# Your objective:
One figure is the whole answer: the number of lines below that contain the word "Bool".

*** Begin section ***

-- ==== Sys2Proof/WellFormed.lean ====
section
/-! DEFINITION. Which commands a frame can spell on an instance of HFE: the lengths KLEN, SLEN and LEN are
64-bit operands (30_encoding.md R90, R98), so each payload is shorter than 2^64 bytes, and CTX is below the
instance's NCTX (R92). Every other field has the width of its place in the frame by its type. -/

namespace Sys2Proof

/-- A payload whose length its 64-bit length operand can say (30_encoding.md R90). -/
def lengthFits (bs : List Byte) : Bool := decide (bs.length < 2 ^ 64)

/-- The key, the salt and the data each fit their length operand (30_encoding.md R90). -/
def Instr.payloadsFit : Instr → Bool
  | .newMd5 _ _ _ key salt => lengthFits key && lengthFits salt
  | .newSha1 _ _ _ key salt => lengthFits key && lengthFits salt
  | .newSha224 _ _ _ key salt => lengthFits key && lengthFits salt
  | .newSha256 _ _ _ key salt => lengthFits key && lengthFits salt
  | .newSha384 _ _ _ key salt => lengthFits key && lengthFits salt
  | .newSha512 _ _ _ key salt => lengthFits key && lengthFits salt
  | .newSha512_224 _ _ _ key salt => lengthFits key && lengthFits salt
  | .newSha512_256 _ _ _ key salt => lengthFits key && lengthFits salt
  | .newSha3_224 _ _ _ key salt => lengthFits key && lengthFits salt
  | .newSha3_256 _ _ _ key salt => lengthFits key && lengthFits salt
  | .newSha3_384 _ _ _ key salt => lengthFits key && lengthFits salt
  | .newSha3_512 _ _ _ key salt => lengthFits key && lengthFits salt
  | .newShake128 _ _ _ key salt => lengthFits key && lengthFits salt
  | .newShake256 _ _ _ key salt => lengthFits key && lengthFits salt
  | .newBlake2b _ _ _ key salt => lengthFits key && lengthFits salt
  | .newBlake2s _ _ _ key salt => lengthFits key && lengthFits salt
  | .newBlake2bp _ _ _ key salt => lengthFits key && lengthFits salt
  | .newBlake2sp _ _ _ key salt => lengthFits key && lengthFits salt
  | .newBlake2xb _ _ _ key salt => lengthFits key && lengthFits salt
  | .newBlake2xs _ _ _ key salt => lengthFits key && lengthFits salt
  | .newBlake3 _ _ _ key salt => lengthFits key && lengthFits salt
  | .newBlake3DeriveKey _ _ _ key salt => lengthFits key && lengthFits salt
  | .absorb _ data => lengthFits data
  | .finalize _ => true
  | .xofRead _ _ => true
  | .xofSeek _ _ => true
  | .xofReadAt _ _ _ => true

/-- The well-formed commands of an instance with `nctx` slots: the slot named exists (30_encoding.md R92) and
the payloads fit their length operands. -/
def Instr.wellFormed (nctx : Nat) (i : Instr) : Bool :=
  decide (i.context.toNat < nctx) && i.payloadsFit

end Sys2Proof
end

*** End section ***

# Problem solution:
3